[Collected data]
__________
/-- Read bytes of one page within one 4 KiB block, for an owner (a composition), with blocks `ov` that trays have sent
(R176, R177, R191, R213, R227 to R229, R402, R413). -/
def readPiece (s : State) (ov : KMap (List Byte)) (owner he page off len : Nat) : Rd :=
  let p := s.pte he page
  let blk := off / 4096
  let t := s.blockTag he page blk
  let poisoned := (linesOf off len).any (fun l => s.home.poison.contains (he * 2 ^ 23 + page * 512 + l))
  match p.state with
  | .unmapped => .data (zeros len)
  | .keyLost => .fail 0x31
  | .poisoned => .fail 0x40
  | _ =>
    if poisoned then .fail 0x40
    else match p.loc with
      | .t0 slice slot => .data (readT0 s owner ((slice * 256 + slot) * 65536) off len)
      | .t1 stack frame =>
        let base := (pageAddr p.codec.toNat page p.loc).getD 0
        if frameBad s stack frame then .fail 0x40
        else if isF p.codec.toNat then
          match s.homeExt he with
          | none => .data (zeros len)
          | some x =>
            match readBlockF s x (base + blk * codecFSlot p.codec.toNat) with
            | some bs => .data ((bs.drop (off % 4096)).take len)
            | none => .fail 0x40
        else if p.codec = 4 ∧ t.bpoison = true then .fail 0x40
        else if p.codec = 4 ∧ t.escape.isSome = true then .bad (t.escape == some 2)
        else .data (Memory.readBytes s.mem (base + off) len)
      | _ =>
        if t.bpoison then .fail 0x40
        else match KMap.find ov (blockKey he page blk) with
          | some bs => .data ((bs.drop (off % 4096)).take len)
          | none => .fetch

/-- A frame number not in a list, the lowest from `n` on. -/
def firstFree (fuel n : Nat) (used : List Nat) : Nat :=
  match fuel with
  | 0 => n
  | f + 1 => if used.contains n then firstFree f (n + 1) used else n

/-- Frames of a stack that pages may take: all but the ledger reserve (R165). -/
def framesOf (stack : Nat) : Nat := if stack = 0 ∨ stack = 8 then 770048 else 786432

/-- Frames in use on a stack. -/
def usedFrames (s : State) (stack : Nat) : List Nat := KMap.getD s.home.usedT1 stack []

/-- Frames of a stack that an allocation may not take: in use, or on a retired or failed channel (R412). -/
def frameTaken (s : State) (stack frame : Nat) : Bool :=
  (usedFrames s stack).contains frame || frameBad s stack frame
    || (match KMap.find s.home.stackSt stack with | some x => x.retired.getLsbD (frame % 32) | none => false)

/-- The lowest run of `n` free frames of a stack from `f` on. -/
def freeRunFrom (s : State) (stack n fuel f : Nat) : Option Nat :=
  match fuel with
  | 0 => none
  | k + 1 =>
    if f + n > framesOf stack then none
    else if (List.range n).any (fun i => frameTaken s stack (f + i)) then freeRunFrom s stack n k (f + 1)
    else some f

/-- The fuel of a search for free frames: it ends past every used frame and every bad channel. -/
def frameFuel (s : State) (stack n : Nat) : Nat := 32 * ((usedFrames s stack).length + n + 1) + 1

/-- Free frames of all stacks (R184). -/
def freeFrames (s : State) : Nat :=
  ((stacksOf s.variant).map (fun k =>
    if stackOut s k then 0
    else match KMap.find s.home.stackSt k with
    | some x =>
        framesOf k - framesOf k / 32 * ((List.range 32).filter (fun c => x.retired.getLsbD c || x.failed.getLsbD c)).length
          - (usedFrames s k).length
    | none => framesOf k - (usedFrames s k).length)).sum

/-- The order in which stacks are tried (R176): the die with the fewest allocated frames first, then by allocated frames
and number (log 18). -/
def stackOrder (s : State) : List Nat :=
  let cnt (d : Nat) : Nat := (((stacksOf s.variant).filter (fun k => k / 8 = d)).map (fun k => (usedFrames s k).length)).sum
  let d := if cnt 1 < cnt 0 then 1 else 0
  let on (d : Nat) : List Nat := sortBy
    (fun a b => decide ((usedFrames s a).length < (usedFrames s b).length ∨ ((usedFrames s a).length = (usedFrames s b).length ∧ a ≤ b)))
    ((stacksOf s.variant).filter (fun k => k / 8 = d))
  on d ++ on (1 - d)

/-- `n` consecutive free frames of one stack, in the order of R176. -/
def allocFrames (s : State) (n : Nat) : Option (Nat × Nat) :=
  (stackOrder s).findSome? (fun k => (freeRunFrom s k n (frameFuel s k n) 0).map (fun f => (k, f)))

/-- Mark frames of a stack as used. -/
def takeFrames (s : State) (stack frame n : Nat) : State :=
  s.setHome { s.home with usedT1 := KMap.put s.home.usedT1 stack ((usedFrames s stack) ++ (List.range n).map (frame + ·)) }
__________
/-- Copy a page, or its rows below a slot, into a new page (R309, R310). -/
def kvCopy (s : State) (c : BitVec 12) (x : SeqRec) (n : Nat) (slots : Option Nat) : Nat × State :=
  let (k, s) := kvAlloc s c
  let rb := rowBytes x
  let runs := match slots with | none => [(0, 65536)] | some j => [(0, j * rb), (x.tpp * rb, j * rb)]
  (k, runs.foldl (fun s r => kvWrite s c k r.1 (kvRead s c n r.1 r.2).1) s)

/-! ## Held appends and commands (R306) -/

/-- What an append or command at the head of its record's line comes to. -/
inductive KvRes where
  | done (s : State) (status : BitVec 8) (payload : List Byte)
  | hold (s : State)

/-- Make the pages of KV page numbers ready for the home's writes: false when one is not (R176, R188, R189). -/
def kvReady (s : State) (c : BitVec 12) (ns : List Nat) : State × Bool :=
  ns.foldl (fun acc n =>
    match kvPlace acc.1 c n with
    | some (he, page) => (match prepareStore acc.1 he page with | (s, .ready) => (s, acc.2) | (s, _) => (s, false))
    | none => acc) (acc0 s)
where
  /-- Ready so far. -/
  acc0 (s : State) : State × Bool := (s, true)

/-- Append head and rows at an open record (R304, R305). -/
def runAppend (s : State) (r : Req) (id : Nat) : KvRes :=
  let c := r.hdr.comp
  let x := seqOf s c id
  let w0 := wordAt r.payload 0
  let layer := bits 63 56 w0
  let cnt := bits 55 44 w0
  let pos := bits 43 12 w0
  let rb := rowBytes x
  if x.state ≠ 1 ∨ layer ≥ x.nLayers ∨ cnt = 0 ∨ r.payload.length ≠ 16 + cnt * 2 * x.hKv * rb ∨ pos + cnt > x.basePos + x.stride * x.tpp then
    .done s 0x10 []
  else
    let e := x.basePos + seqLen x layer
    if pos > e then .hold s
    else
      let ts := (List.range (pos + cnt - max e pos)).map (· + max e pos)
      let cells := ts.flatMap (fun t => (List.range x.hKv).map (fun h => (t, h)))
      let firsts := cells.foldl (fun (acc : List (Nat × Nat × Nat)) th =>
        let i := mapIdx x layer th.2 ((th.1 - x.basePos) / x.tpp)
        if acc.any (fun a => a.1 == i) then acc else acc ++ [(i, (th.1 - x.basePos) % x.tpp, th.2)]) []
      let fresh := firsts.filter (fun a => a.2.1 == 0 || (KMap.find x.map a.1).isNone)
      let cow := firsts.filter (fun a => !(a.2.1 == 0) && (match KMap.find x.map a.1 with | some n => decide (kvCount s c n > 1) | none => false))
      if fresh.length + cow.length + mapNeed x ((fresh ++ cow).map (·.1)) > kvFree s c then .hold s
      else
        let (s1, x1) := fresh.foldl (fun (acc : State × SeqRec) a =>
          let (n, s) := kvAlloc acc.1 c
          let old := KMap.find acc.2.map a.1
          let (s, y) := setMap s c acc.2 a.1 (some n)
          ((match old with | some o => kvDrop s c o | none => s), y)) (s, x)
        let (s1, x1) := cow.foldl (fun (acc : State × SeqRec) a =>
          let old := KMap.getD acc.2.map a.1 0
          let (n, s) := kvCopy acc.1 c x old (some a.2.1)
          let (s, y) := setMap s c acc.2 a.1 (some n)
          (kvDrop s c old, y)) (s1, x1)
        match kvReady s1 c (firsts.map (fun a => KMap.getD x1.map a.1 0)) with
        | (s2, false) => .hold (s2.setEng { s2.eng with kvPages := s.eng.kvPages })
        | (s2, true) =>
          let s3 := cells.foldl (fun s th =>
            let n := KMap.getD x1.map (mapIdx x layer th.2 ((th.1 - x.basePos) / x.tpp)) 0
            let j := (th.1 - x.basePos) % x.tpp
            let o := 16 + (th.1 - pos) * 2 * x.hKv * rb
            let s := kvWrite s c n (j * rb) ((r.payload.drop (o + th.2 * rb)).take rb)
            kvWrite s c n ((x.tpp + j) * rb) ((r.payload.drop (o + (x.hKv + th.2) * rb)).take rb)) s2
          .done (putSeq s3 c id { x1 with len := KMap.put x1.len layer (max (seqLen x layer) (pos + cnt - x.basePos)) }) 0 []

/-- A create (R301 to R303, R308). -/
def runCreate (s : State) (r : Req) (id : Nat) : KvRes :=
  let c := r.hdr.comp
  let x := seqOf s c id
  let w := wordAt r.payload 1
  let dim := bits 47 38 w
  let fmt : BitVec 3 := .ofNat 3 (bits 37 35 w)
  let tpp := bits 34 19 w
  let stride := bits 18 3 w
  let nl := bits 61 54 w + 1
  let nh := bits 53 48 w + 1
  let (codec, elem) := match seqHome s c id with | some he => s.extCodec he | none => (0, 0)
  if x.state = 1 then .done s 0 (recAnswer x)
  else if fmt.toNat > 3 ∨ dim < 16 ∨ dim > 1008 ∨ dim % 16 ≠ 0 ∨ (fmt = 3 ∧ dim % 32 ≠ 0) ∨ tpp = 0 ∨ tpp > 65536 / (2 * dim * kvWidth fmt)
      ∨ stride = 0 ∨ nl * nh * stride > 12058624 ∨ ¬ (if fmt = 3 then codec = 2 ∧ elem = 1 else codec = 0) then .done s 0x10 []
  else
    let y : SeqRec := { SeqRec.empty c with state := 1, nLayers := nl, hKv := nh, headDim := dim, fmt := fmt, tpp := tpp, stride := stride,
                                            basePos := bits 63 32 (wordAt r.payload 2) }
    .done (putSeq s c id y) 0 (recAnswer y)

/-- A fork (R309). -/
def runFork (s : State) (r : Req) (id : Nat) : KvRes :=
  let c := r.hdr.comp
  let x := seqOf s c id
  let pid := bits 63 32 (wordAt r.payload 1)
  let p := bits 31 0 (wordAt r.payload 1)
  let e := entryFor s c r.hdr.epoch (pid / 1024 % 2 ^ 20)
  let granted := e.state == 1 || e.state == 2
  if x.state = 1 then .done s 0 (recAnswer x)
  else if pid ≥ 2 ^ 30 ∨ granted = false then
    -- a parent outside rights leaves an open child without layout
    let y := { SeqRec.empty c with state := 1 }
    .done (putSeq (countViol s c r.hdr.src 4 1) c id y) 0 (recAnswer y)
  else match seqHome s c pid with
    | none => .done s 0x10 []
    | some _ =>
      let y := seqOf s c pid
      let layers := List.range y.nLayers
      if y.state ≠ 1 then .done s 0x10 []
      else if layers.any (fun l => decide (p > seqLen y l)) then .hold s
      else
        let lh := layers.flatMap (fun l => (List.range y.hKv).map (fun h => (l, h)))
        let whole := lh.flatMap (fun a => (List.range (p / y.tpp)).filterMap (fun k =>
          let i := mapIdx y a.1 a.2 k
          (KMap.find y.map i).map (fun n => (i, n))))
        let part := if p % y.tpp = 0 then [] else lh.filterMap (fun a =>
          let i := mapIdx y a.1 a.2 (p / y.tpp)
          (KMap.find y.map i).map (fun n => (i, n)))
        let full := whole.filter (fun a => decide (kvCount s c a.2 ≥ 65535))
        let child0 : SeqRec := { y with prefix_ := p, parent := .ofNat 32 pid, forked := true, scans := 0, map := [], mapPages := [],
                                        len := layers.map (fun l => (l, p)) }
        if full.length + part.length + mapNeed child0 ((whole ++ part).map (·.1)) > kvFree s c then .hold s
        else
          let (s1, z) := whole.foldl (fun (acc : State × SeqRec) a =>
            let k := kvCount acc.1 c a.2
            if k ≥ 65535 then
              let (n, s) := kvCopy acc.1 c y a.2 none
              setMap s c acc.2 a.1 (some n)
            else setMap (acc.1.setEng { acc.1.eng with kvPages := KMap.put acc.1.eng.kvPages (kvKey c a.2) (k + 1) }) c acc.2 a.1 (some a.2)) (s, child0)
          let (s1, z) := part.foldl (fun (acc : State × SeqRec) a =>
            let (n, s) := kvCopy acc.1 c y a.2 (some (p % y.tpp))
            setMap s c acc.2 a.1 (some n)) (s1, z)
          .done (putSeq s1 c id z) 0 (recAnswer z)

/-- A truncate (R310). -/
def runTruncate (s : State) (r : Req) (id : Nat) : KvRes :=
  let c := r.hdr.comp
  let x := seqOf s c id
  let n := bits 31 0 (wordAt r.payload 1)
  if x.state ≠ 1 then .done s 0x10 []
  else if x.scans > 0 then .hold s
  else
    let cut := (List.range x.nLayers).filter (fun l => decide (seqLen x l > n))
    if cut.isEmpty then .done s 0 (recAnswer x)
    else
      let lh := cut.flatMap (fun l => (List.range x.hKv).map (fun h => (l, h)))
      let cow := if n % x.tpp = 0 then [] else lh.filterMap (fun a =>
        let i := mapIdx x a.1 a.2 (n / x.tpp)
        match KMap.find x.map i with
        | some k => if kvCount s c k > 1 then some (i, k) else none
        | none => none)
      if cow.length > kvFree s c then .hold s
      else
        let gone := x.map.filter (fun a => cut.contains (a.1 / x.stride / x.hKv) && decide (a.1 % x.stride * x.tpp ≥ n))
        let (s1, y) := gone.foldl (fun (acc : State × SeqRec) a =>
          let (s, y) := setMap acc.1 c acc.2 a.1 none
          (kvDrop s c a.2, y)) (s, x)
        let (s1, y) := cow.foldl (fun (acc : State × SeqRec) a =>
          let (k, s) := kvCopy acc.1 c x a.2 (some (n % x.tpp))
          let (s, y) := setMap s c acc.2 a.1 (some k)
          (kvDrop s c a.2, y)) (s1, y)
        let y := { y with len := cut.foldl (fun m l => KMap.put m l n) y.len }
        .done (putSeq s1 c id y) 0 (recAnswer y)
__________
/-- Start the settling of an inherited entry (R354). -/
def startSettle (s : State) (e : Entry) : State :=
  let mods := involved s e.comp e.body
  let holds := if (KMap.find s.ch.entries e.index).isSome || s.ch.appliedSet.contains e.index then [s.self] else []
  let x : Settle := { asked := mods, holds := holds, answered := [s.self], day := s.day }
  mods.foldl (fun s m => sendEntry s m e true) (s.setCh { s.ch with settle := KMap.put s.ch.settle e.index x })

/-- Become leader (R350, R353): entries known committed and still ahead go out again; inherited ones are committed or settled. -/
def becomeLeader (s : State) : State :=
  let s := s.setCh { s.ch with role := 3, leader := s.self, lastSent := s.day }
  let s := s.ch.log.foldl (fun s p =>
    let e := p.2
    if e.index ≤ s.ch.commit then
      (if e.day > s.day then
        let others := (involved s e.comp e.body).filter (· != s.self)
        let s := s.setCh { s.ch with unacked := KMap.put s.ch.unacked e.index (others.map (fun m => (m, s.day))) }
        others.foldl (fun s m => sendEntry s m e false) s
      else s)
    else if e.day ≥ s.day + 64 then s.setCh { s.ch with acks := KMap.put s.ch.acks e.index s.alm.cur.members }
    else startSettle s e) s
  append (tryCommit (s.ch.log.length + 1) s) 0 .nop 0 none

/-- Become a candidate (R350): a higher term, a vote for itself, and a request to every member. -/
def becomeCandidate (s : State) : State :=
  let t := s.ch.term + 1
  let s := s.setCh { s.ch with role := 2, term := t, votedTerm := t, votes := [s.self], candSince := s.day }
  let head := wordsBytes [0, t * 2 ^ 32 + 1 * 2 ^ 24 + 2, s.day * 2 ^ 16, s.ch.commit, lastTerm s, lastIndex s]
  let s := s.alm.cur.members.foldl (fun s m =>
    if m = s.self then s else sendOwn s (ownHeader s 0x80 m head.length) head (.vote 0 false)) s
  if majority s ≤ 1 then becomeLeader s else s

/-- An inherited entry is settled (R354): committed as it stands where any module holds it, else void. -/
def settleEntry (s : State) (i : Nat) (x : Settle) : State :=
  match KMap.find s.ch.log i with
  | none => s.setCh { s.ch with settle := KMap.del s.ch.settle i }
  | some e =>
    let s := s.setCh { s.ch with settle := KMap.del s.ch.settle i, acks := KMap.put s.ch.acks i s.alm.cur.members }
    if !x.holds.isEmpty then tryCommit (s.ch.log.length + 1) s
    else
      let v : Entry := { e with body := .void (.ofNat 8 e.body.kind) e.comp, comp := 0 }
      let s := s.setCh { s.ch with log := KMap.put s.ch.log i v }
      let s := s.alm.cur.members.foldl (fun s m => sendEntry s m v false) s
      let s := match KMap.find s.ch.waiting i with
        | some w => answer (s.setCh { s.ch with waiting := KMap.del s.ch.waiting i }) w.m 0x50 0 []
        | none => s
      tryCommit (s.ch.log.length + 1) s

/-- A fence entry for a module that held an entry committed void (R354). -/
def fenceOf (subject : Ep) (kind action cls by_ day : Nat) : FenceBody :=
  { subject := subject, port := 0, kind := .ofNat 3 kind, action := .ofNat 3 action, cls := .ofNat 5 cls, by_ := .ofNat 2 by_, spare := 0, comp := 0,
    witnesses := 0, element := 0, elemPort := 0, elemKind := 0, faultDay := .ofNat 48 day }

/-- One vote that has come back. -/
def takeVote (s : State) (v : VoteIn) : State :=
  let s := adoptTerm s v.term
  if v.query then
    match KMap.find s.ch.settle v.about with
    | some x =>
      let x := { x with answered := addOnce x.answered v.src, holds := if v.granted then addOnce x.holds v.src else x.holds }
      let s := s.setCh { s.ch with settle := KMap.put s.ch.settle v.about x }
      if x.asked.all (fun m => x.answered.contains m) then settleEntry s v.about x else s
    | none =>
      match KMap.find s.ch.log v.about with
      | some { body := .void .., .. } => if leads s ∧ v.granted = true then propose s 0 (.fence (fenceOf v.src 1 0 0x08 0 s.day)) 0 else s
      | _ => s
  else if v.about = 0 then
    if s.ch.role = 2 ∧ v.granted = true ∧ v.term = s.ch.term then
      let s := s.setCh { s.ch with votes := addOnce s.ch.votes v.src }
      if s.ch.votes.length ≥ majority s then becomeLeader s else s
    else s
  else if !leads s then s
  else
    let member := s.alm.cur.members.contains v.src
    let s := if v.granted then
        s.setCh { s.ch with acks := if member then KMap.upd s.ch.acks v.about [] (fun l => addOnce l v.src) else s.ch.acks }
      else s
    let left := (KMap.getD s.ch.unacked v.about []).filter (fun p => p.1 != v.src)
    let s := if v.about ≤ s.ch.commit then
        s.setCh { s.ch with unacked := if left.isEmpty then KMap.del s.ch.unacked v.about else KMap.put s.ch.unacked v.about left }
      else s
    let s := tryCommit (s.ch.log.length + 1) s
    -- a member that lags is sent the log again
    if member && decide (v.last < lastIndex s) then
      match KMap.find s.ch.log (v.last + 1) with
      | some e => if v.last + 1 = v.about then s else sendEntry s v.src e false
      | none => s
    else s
__________
■ **What is needed**:
What lines in the data include the string "variant"? Copy each one.

■ **Completed task**:
  ((stacksOf s.variant).map (fun k =>
  let cnt (d : Nat) : Nat := (((stacksOf s.variant).filter (fun k => k / 8 = d)).map (fun k => (usedFrames s k).length)).sum
    ((stacksOf s.variant).filter (fun k => k / 8 = d))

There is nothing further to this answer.